TransiFlow is a Python package that implements several standard test cases in computational fluid dynamics using the finite volume method. We provide an interface to compute a right-hand side, Jacobian matrix, and mass matrix for these problems, which allows us to perform time integration, or a continuation to compute a bifurcation diagram for the problem at hand.
We provide a pseudo-arclength continuation method with adaptive arclength step size. Given a continuation parameters and a target value, the continuation can be called as follows
# Define the problem
parameters = {'Reynolds Number': 0, 'Problem Type': 'Lid-driven cavity'}
interface = Interface(parameters, nx, ny, nz)
# Instantiate the continuation
continuation = Continuation(interface)
# Compute an initial guess
x0 = interface.vector()
x0 = continuation.newton(x0)
# Perform the continuation. x will be the state at the target Reynolds number.

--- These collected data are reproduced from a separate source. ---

-- ==== Sys2Proof/Laws/Exec.lean ====
section
/-! SUPPORT. What executing an instruction can do, said once: `exec` is `execute` of the instruction's kind, operand form
and opcode byte with the rule of its kind; and what one fetch and one cycle can do. -/

namespace Sys2Proof.Machine

/-- The rule of each kind, by the operand shapes it accepts (R119). -/
def handlerOf : Kind → Handler
  | .lda => (.value ruleLda)
  | .ldx => (.value ruleLdx)
  | .ldy => (.value ruleLdy)
  | .sta => (.address ruleSta)
  | .stx => (.address ruleStx)
  | .sty => (.address ruleSty)
  | .clc => (.none ruleClc)
  | .sec => (.none ruleSec)
  | .cli => (.none ruleCli)
  | .sei => (.none ruleSei)
  | .cld => (.none ruleCld)
  | .sed => (.none ruleSed)
  | .clv => (.none ruleClv)
  | .bcc => (.address ruleBcc)
  | .bcs => (.address ruleBcs)
  | .beq => (.address ruleBeq)
  | .bne => (.address ruleBne)
  | .bvc => (.address ruleBvc)
  | .bvs => (.address ruleBvs)
  | .bpl => (.address ruleBpl)
  | .bmi => (.address ruleBmi)
  | .tax => (.none ruleTax)
  | .txa => (.none ruleTxa)
  | .tay => (.none ruleTay)
  | .tya => (.none ruleTya)
  | .tsx => (.none ruleTsx)
  | .txs => (.none ruleTxs)
  | .inx => (.none ruleInx)
  | .iny => (.none ruleIny)
  | .dex => (.none ruleDex)
  | .dey => (.none ruleDey)
  | .and => (.value ruleAnd)
  | .ora => (.value ruleOra)
  | .eor => (.value ruleEor)
  | .adc => (.value ruleAdc)
  | .jmp => (.address ruleJmp)
  | .nop => (.none ruleNop)
  | .asl => (.modify ruleAsl)
  | .bit => (.value ruleBit)
  | .brk => (.none ruleBrk)
  | .cmp => (.value ruleCmp)
  | .cpx => (.value ruleCpx)
  | .cpy => (.value ruleCpy)
  | .dec => (.modifyMemory ruleDec)
  | .inc => (.modifyMemory ruleInc)
  | .jsr => (.address ruleJsr)
  | .lsr => (.modify ruleLsr)
  | .pha => (.none rulePha)
  | .php => (.none rulePhp)
  | .pla => (.none rulePla)
  | .plp => (.none rulePlp)
  | .rol => (.modify ruleRol)
  | .ror => (.modify ruleRor)
  | .rti => (.none ruleRti)
  | .rts => (.none ruleRts)
  | .sbc => (.value ruleSbc)

/-- Every arm of `exec` is the shared `execute` of its row. -/
theorem exec_eq_execute (i : Instr) (s : State) :
    exec i s = execute i.kind i.addressing i.opcodeByte (handlerOf i.kind) s := by
  cases i <;> rfl

/-- Whether a kind accepts an operand of a mode (R119 read on modes). -/
def Handler.acceptsMode : Handler → Mode → Bool
  | .value _, m => m != .implied && m != .accumulator
  | .address _, m => m != .implied && m != .accumulator && m != .immediate
  | .none _, m => m == .implied || m == .accumulator
  | .modify _, m => m != .immediate
  | .modifyMemory _, m => m != .implied && m != .accumulator && m != .immediate

/-- The mode of every row is one its kind accepts (R119). -/
theorem handlerOf_acceptsMode (i : Instr) : (handlerOf i.kind).acceptsMode i.mode = true := by
  cases i <;> rfl

/-- A handler that accepts a mode runs on the operand the mode resolves to. -/
theorem Handler.run_of_acceptsMode {h : Handler} {form : Addressing} (hm : h.acceptsMode form.mode = true) (s : State) :
    ∃ t, h.run (resolve form s).1 (resolve form s).2 = some t := by
  cases h <;> cases form <;>
    first
      | exact ⟨_, rfl⟩
      | (simp [Handler.acceptsMode, Addressing.mode] at hm)

/-- What an instruction does: it raises UnimplementedInstruction after operand resolution, exactly when its kind is not
implemented and `full_isa` is false; otherwise its kind's rule runs on the resolved operand. -/
theorem exec_cases (i : Instr) (s : State) :
    (implemented i.kind = false ∧ s.cfg.fullIsa = false ∧
      exec i s = .next (raise (.unimplementedInstruction i.kind i.mode i.opcodeByte (s.pc - BitVec.ofNat 16 i.length))
        (resolve i.addressing s).2)) ∨
    ((implemented i.kind || s.cfg.fullIsa) = true ∧ ∃ t,
      (handlerOf i.kind).run (resolve i.addressing s).1 (resolve i.addressing s).2 = some t ∧ exec i s = .next t) := by
  obtain ⟨es, hes, -, -⟩ := resolve_spec i.addressing s
  obtain ⟨t, ht⟩ := Handler.run_of_acceptsMode (handlerOf_acceptsMode i) s
  have hc : (resolve i.addressing s).2.cfg = s.cfg := by rw [hes]; rfl
  by_cases hk : (implemented i.kind || s.cfg.fullIsa) = true
  · refine .inr ⟨hk, t, ht, ?_⟩
    rw [exec_eq_execute]
    simp only [execute, hc, hk, ht, if_true]
  · refine .inl ⟨by simp_all, by simp_all, ?_⟩
    rw [exec_eq_execute]
    simp only [execute, hc, hk, if_false, Bool.false_eq_true]
    rfl

/-- An instruction always gives a next state. -/
theorem exec_next (i : Instr) (s : State) : ∃ t, exec i s = .next t := by
  rcases exec_cases i s with ⟨-, -, h⟩ | ⟨-, t, -, h⟩
  · exact ⟨_, h⟩
  · exact ⟨t, h⟩

/-! What an instruction does, by the operand shapes its kind accepts (R119). -/

/-- A kind that takes an operand value: the rule runs on the value, in a state that differs by device reads only. -/
theorem exec_value {i : Instr} {s : State} {rule : Byte → State → State}
    (hk : (implemented i.kind || s.cfg.fullIsa) = true) (hh : handlerOf i.kind = .value rule) :
    ∃ v es, operandOf i s = some (v, s.logEvents es) ∧ exec i s = .next (rule v (s.logEvents es)) := by
  rcases exec_cases i s with ⟨h1, h2, -⟩ | ⟨-, u, h1, h2⟩
  · simp [h1, h2] at hk
  · rw [hh] at h1
    simp only [Handler.run, Option.map_eq_some_iff] at h1
    obtain ⟨⟨v, s1⟩, h3, rfl⟩ := h1
    obtain ⟨es, he, -⟩ := resolve_spec i.addressing s
    obtain ⟨fs, hf, -⟩ := operandValue_spec h3
    rw [he, State.logEvents_append] at hf
    exact ⟨v, es ++ fs, hf ▸ h3, hf ▸ h2⟩

/-- A kind that takes an address: the rule runs on the resolved address, in a state that differs by device reads only. -/
theorem exec_address {i : Instr} {s : State} {rule : Addr → State → State}
    (hk : (implemented i.kind || s.cfg.fullIsa) = true) (hh : handlerOf i.kind = .address rule) :
    ∃ a es, addressOf i s = some (a, s.logEvents es) ∧ exec i s = .next (rule a (s.logEvents es)) := by
  obtain ⟨es, he, -⟩ := resolve_spec i.addressing s
  rcases exec_cases i s with ⟨h1, h2, -⟩ | ⟨-, u, h1, h2⟩
  · simp [h1, h2] at hk
  · rw [hh] at h1
    rcases hr : resolve i.addressing s with ⟨o, s1⟩
    rw [hr] at h1 he
    cases o with
    | address a =>
      simp only [Handler.run, Option.some.injEq] at h1
      exact ⟨a, es, by simp only [addressOf, hr]; rw [← he], by rw [h2, ← h1, ← he]⟩
    | immediate v => simp [Handler.run] at h1
    | none => simp [Handler.run] at h1

/-- A kind that takes no operand: the rule runs on the state as it is. -/
theorem exec_none {i : Instr} {s : State} {rule : State → State}
    (hk : (implemented i.kind || s.cfg.fullIsa) = true) (hh : handlerOf i.kind = .none rule) :
    exec i s = .next (rule s) := by
  have hm := handlerOf_acceptsMode i
  rcases exec_cases i s with ⟨h1, h2, -⟩ | ⟨-, u, h1, h2⟩
  · simp [h1, h2] at hk
  · rw [hh] at h1 hm
    have hr : resolve i.addressing s = (.none, s) := by
      simp only [Instr.mode] at hm
      cases hf : i.addressing <;> rw [hf] at hm <;> first | rfl | (simp [Handler.acceptsMode, Addressing.mode] at hm)
    rw [hr] at h1
    rw [h2, ← Option.some.inj h1]

/-- A read-modify-write form that names memory: one read and one write at the resolved address (R242). -/
theorem exec_modifyAt {i : Instr} {s : State} {rule : Byte → StatusRegister → Byte × StatusRegister}
    (hk : (implemented i.kind || s.cfg.fullIsa) = true)
    (hh : handlerOf i.kind = .modifyMemory rule ∨ handlerOf i.kind = .modify rule ∧ i.mode ≠ .accumulator ∧ i.mode ≠ .implied) :
    ∃ a es, addressOf i s = some (a, s.logEvents es) ∧ exec i s = .next (modifyAt rule a (s.logEvents es)) := by
  obtain ⟨es, he, -⟩ := resolve_spec i.addressing s
  rcases exec_cases i s with ⟨h1, h2, -⟩ | ⟨-, u, h1, h2⟩
  · simp [h1, h2] at hk
  · rcases hr : resolve i.addressing s with ⟨o, s1⟩
    rw [hr] at h1 he
    rcases hh with hh | ⟨hh, hm1, hm2⟩ <;> rw [hh] at h1
    · cases o with
      | address a =>
        simp only [Handler.run, Option.some.injEq] at h1
        exact ⟨a, es, by simp only [addressOf, hr]; rw [← he], by rw [h2, ← h1, ← he]⟩
      | immediate v => simp [Handler.run] at h1
      | none => simp [Handler.run] at h1
    · cases o with
      | address a =>
        simp only [Handler.run, Option.some.injEq] at h1
        exact ⟨a, es, by simp only [addressOf, hr]; rw [← he], by rw [h2, ← h1, ← he]⟩
      | immediate v => simp [Handler.run] at h1
      | none =>
        simp only [Instr.mode] at hm1 hm2
        cases hf : i.addressing <;> rw [hf] at hr hm1 hm2 <;>
          first | exact absurd rfl hm1 | exact absurd rfl hm2 | (simp [resolve] at hr)

/-- A read-modify-write form in Accumulator mode: A is replaced, with no bus access (R242). -/
theorem exec_modifyA {i : Instr} {s : State} {rule : Byte → StatusRegister → Byte × StatusRegister}
    (hk : (implemented i.kind || s.cfg.fullIsa) = true) (hh : handlerOf i.kind = .modify rule) (hm : i.mode = .accumulator) :
    exec i s = .next (modifyA rule s) := by
  rcases exec_cases i s with ⟨h1, h2, -⟩ | ⟨-, u, h1, h2⟩
  · simp [h1, h2] at hk
  · rw [hh] at h1
    have hr : resolve i.addressing s = (.none, s) := by
      simp only [Instr.mode] at hm
      cases hf : i.addressing <;> rw [hf] at hm <;> first | rfl | (simp [Addressing.mode] at hm)
    rw [hr] at h1
    rw [h2, ← Option.some.inj h1]

/-- A kind with an accumulator form has no Implied form (R85). -/
theorem mode_of_modify (i : Instr) {rule : Byte → StatusRegister → Byte × StatusRegister} :
    handlerOf i.kind = .modify rule → i.mode ≠ .implied := by
  cases i <;> first | (intro h; cases h; done) | (intro _ e; cases e)

/-- A branch as one write of pc (R160). -/
theorem branchIf_eq (taken : Bool) (a : Addr) (s : State) : branchIf taken a s = s.setPc (if taken then a else s.pc) := by
  cases taken <;> rfl

/-- What read-modify-write does: device reads, the flags of the rule, and one write at the address (R242). -/
theorem modifyAt_spec (rule : Byte → StatusRegister → Byte × StatusRegister) (a : Addr) (s : State) :
    ∃ es v, modifyAt rule a s = busWrite a v ((s.logEvents es).setP (rule (busRead a s).1 s.p).2) := by
  obtain ⟨es, he, -⟩ := busRead_spec a s
  exact ⟨es, _, by simp only [modifyAt, he]; rfl⟩

/-- What a rule makes of a state, once the device reads `es` of its operand are in the history. -/
def Handler.effect (i : Instr) (s t : State) (es : List DevEvent) : Handler → Prop
  | .value rule => ∃ v, t = rule v (s.logEvents es)
  | .address rule => ∃ a, addressOf i s = some (a, s.logEvents es) ∧ t = rule a (s.logEvents es)
  | .none rule => t = rule s
  | .modify rule => (i.mode = .accumulator ∧ t = modifyA rule s) ∨
      (i.mode ≠ .accumulator ∧ ∃ a, addressOf i s = some (a, s.logEvents es) ∧ t = modifyAt rule a (s.logEvents es))
  | .modifyMemory rule => ∃ a, addressOf i s = some (a, s.logEvents es) ∧ t = modifyAt rule a (s.logEvents es)

/-- Everything an instruction can do: record a fault after its operand's reads, or run its kind's rule. -/
theorem exec_effect {i : Instr} {s t : State} (h : exec i s = .next t) :
    (∃ f es, t = (s.logEvents es).setStatus (.faulted f)) ∨ ∃ es, Handler.effect i s t es (handlerOf i.kind) := by
  rcases exec_cases i s with ⟨-, -, h1⟩ | ⟨hk, -⟩
  · obtain ⟨es, he, -⟩ := resolve_spec i.addressing s
    rw [h, he] at h1; cases h1; exact .inl ⟨_, es, rfl⟩
  · right
    cases hh : handlerOf i.kind with
    | value rule =>
      obtain ⟨v, es, -, h2⟩ := exec_value hk hh
      rw [h] at h2; cases h2; exact ⟨es, v, rfl⟩
    | address rule =>
      obtain ⟨a, es, h1, h2⟩ := exec_address hk hh
      rw [h] at h2; cases h2; exact ⟨es, a, h1, rfl⟩
    | none rule =>
      have h2 := exec_none hk hh
      rw [h] at h2; cases h2; exact ⟨[], rfl⟩
    | modify rule =>
      by_cases hm : i.mode = .accumulator
      · have h2 := exec_modifyA hk hh hm
        rw [h] at h2; cases h2; exact ⟨[], .inl ⟨hm, rfl⟩⟩
      · obtain ⟨a, es, h1, h2⟩ := exec_modifyAt hk (.inr ⟨hh, hm, mode_of_modify i hh⟩)
        rw [h] at h2; cases h2; exact ⟨es, .inr ⟨hm, a, h1, rfl⟩⟩
    | modifyMemory rule =>
      obtain ⟨a, es, h1, h2⟩ := exec_modifyAt hk (.inl hh)
      rw [h] at h2; cases h2; exact ⟨es, a, h1, rfl⟩

/-! ## Fetch -/

/-- What fetching an instruction does: it adds device reads and advances pc over the bytes consumed, one for an undefined
opcode, the instruction's length otherwise (R100, R102). -/
theorem fetchInstr_spec (s : State) :
    ∃ (es : List DevEvent) (n : Nat), (fetchInstr s).2 = (s.logEvents es).setPc (s.pc + BitVec.ofNat 16 n) ∧
      es.length ≤ n ∧ onlyReads es ∧
      ((∃ opcode, (fetchInstr s).1 = .error opcode ∧ opcode = (busRead s.pc s).1 ∧ n = 1) ∨
        (∃ i, (fetchInstr s).1 = .ok i ∧ n = i.length ∧ n ≤ 3)) := by
  obtain ⟨es, h1, hl1, hr1⟩ := fetchByte_spec s
  obtain ⟨fs, h2, hl2, hr2⟩ := fetchByte_spec (fetchByte s).2
  obtain ⟨gs, h3, hl3, hr3⟩ := fetchByte_spec (fetchByte (fetchByte s).2).2
  have e2 : (fetchByte (fetchByte s).2).2 = (s.logEvents (es ++ fs)).setPc (s.pc + BitVec.ofNat 16 2) := by
    rw [h2, h1]
    simp [State.logEvents, State.setPc, BitVec.add_assoc]
  have e3 : (fetchByte (fetchByte (fetchByte s).2).2).2 =
      (s.logEvents (es ++ fs ++ gs)).setPc (s.pc + BitVec.ofNat 16 3) := by
    rw [h3, e2]
    simp [State.logEvents, State.setPc, BitVec.add_assoc]
  have hrow := opcodeRow_sound (fetchByte s).1
  simp only [fetchInstr]
  split
  · exact ⟨es, 1, h1, hl1, hr1, .inl ⟨_, rfl, rfl, rfl⟩⟩
  · next i hi =>
    rw [hi] at hrow
    exact ⟨es, 1, h1, hl1, hr1, .inr ⟨i, rfl, hrow.2.1.symm, by omega⟩⟩
  · next f hf =>
    rw [hf] at hrow
    exact ⟨es ++ fs, 2, e2, by simp; omega, hr1.append hr2, .inr ⟨_, rfl, (hrow _).2.1.symm, by omega⟩⟩
  · next f hf =>
    rw [hf] at hrow
    exact ⟨es ++ fs ++ gs, 3, e3, by simp; omega, (hr1.append hr2).append hr3, .inr ⟨_, rfl, (hrow _).2.1.symm, by omega⟩⟩

end Sys2Proof.Machine
end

x, mu = continuation.continuation(x0, 'Reynolds Number', start, target, ds)
For the computation of eigenvalues, which can be used for the detection of bifurcation points, we provide an interface to JaDaPy.
JaDaPy has to be installed or included in the PYTHONPATH
to use it.
An example of how to perform a continuation and compute eigenvalues can be found in examples/ldc.py
.
TransiFlow is best installed in a virtual environment. We state the most common steps for creating and using a virtual environment here. Refer to the documentation for more details.
To create a virtual environment run
python3 -m venv /path/to/new/virtual/environment
and to activate the virtual environment, run
source /path/to/new/virtual/environment/bin/activate
After this, we can upgrade pip and install TransiFlow in editable mode from the transiflow source directory.
pip install --upgrade pip
pip install -e .
This will also install all of the dependencies. The same can be done for JaDaPy in the same virtual environment.
Now one should be able to run an example.
python examples/ldc.py
If the example fails with
ldc.py:64: UserWarning: Matplotlib is currently using agg, which is a non-GUI backend, so cannot show the figure.
plt.show()
this means that tkinter is not available.
You can either just save the image to the disk, or install e.g. python3-tk
or python3-matplotlib
on Debian-based Linux distributions.